The virus variant causing devastation in India has already been detected in several African countries, notably Kenya, South Africa and Uganda.

FILE PHOTO: A health worker wearing personal protective equipment (PPE) takes a swab sample from a passenger for coronavirus rapid antigen test to curb the spread of coronavirus pandemic at New Delhi Railway Station. (Photo by Naveen Sharma/SOPA Images/LightRocket via Getty Images)

News of the variant spreading to more countries came as India reported 4,205 COVID-19 deaths, a new one-day record, which pushed the country’s death toll past 250,000. The country’s total number of infections also went past the 23 million mark after it reported 348,421 new cases.

On Monday, the U.N. health agency declared that the variant, which first identified last October, was one of “concern at the global level” as there was available information to suggest it transmitted more easily.

As such, the B.1.617 was added to the list containing three other variants of COVID-19 — those first detected in Britain, Brazil and South Africa.

Even though the WHO referenced early studies “suggesting that there is some reduced neutralization”, it stressed that it was far too early to interpret that to mean that the variant might have more resistance to vaccine protections.

The second wave of the outbreak in India, one of the worst in the world, erupted in February, overwhelming hospitals and medical staff, as well as crematoriums and mortuaries.

Experts have warned that the official figures for cases and fatalities are significantly lower than the actual figures.

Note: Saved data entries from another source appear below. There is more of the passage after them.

-- ==== Sys2Proof/Machine/Matrix.lean ====
section
/-! DEFINITION. The matrix unit (R371 to R384, R390) and its arithmetic (R218 to R221): the checks and operands of a
command at issue, the queue, accumulation, latches and the ring, mst, and a copy with its follow-on. -/
namespace Sys2Proof.Machine

/-! ### Fields and shapes -/

/-- A word of the X format (R260, R377, R379). -/
def xWord (major acc asrc bsrc mid fs flags : Nat) : Nat :=
  1 + 2 * major + 2 ^ 7 * acc + 2 ^ 9 * asrc + 2 ^ 14 * bsrc + 2 ^ 19 * mid + 2 ^ 23 * fs + 2 ^ 27 * flags

def xMajor (w : Nat) : Nat := fld w 1 6
def xAcc (w : Nat) : Nat := fld w 7 2
def xA (w : Nat) : Nat := fld w 9 5
def xB (w : Nat) : Nat := fld w 14 5
def xSub (w : Nat) : Nat := fld w 19 4
def xSC (w : Nat) : Bool := w.testBit 19
def xBK (w : Nat) : Nat := fld w 20 2
def xAK (w : Nat) : Nat := fld w 22 1
def xFs (w : Nat) : Nat := fld w 23 4
def xRing (w : Nat) : Bool := w.testBit 27
def xZf (w : Nat) : Bool := w.testBit 28
def xClip (w : Nat) : Bool := w.testBit 29
def xChain (w : Nat) : Bool := w.testBit 30
def xTr (w : Nat) : Bool := w.testBit 31

/-- A row of R373: element types of A and B, K, N, accumulator (0 FP32, 1 FP64, 2 INT32), scales (0 none, 1 FP32, 2 E8M0),
slots of A and of B. -/
structure Shape where
  ta : Nat
  tb : Nat
  k : Nat
  n : Nat
  acc : Nat
  scl : Nat
  sa : Nat
  sb : Nat
  deriving DecidableEq, Repr

/-- The shapes of the mma opcodes (R373). -/
def shapeOf (major : Nat) : Shape :=
  match major with
  | 31 => ⟨10, 10, 16, 64, 1, 0, 4, 2⟩
  | 32 => ⟨9, 9, 32, 128, 0, 0, 4, 4⟩
  | 33 => ⟨8, 8, 64, 128, 0, 0, 4, 4⟩
  | 34 => ⟨7, 7, 64, 128, 0, 0, 4, 4⟩
  | 35 => ⟨11, 11, 128, 128, 0, 1, 4, 4⟩
  | 36 => ⟨11, 12, 128, 128, 0, 1, 4, 4⟩
  | 37 => ⟨12, 11, 128, 128, 0, 1, 4, 4⟩
  | 38 => ⟨12, 12, 128, 128, 0, 1, 4, 4⟩
  | 39 => ⟨13, 13, 128, 128, 0, 2, 3, 3⟩
  | 40 => ⟨14, 14, 128, 128, 0, 2, 3, 3⟩
  | 41 => ⟨15, 15, 256, 128, 0, 2, 4, 4⟩
  | 42 => ⟨1, 1, 128, 128, 2, 0, 4, 4⟩
  | _ => ⟨0, 0, 256, 128, 2, 0, 4, 4⟩

/-- K and N of a B type for mld (R373, R381), none for a type that is no B type. -/
def latchShape (t : Nat) : Option (Nat × Nat) :=
  match t with
  | 10 => some (16, 64)
  | 9 => some (32, 128)
  | 8 => some (64, 128)
  | 7 => some (64, 128)
  | 11 => some (128, 128)
  | 12 => some (128, 128)
  | 13 => some (128, 128)
  | 14 => some (128, 128)
  | 15 => some (256, 128)
  | 1 => some (128, 128)
  | 0 => some (256, 128)
  | _ => none

/-- Width and count of the lanes of an accumulator row (R373): FP64 has 64 lanes of 64 bits. -/
def accWidth (acc : Nat) : Nat := if acc = 1 then 64 else 32
def accLanes (acc : Nat) : Nat := if acc = 1 then 64 else 128
/-- Element type of an accumulator (R207). -/
def accType (acc : Nat) : Nat := if acc = 1 then 10 else if acc = 2 then 4 else 9

/-- Is a word an mma (R373)? -/
def isMma (w : Nat) : Bool := 31 ≤ xMajor w && xMajor w ≤ 43

/-- Do the fields of an mma word follow R377, its chain flag apart? -/
def mmaFields (w : Nat) : Bool :=
  xBK w != 3 && xA w < 8 && (if xBK w = 2 then xB w == 0 else xB w < 8) && (!xRing w || xBK w == 2) &&
    (xSC w || xFs w == 0) && ((shapeOf (xMajor w)).scl != 0 || !xSC w) && !xTr w

/-- The state of a tile's latches on a core (R375). -/
def tileAt (s : State) (core t : Nat) : TileState := Sys2Proof.Machine.mget (coreAt s core).tiles t TileState.reset
def setTile (s : State) (core t : Nat) (v : TileState) : State :=
  let c := coreAt s core
  setCore s core { c with tiles := Sys2Proof.Machine.mset c.tiles t v }

/-- What a command makes of its tile's recorded state (R375, R383, R384). -/
def latchStep (t : TileState) (w etype : Nat) : TileState :=
  if isMma w then
    { t with acc := (shapeOf (xMajor w)).acc, st := if xBK w = 2 then (if xRing w then 1 else 2) else t.st }
  else if xSub w = 1 ∨ xSub w = 2 then { t with st := 2, ty := etype }
  else if xSub w = 4 then { t with scl := xB w + 1, acc := 0 }
  else t

/-- The matrix commands of an activation that wait outside the queue for earlier operations (R328). -/
def lateCmds (s : State) (uid : Nat) : List MatrixCmd :=
  s.flights.filterMap fun f => if f.uid = uid then (match f.late with
    | some (.matrix m ..) => some m
    | _ => none) else none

The situation in India has attracted global concern and took a turn for the worse after more than 100 bodies were found floating in the Ganges River sparking anger and speculation they died from COVID-19.

Indian state leaders have pushed for vaccines to halt the second wave and the devastation it has wreaked, urging Prime Minister Narendra Modi to stop exporting doses, boost production and help them procure urgent supplies from overseas.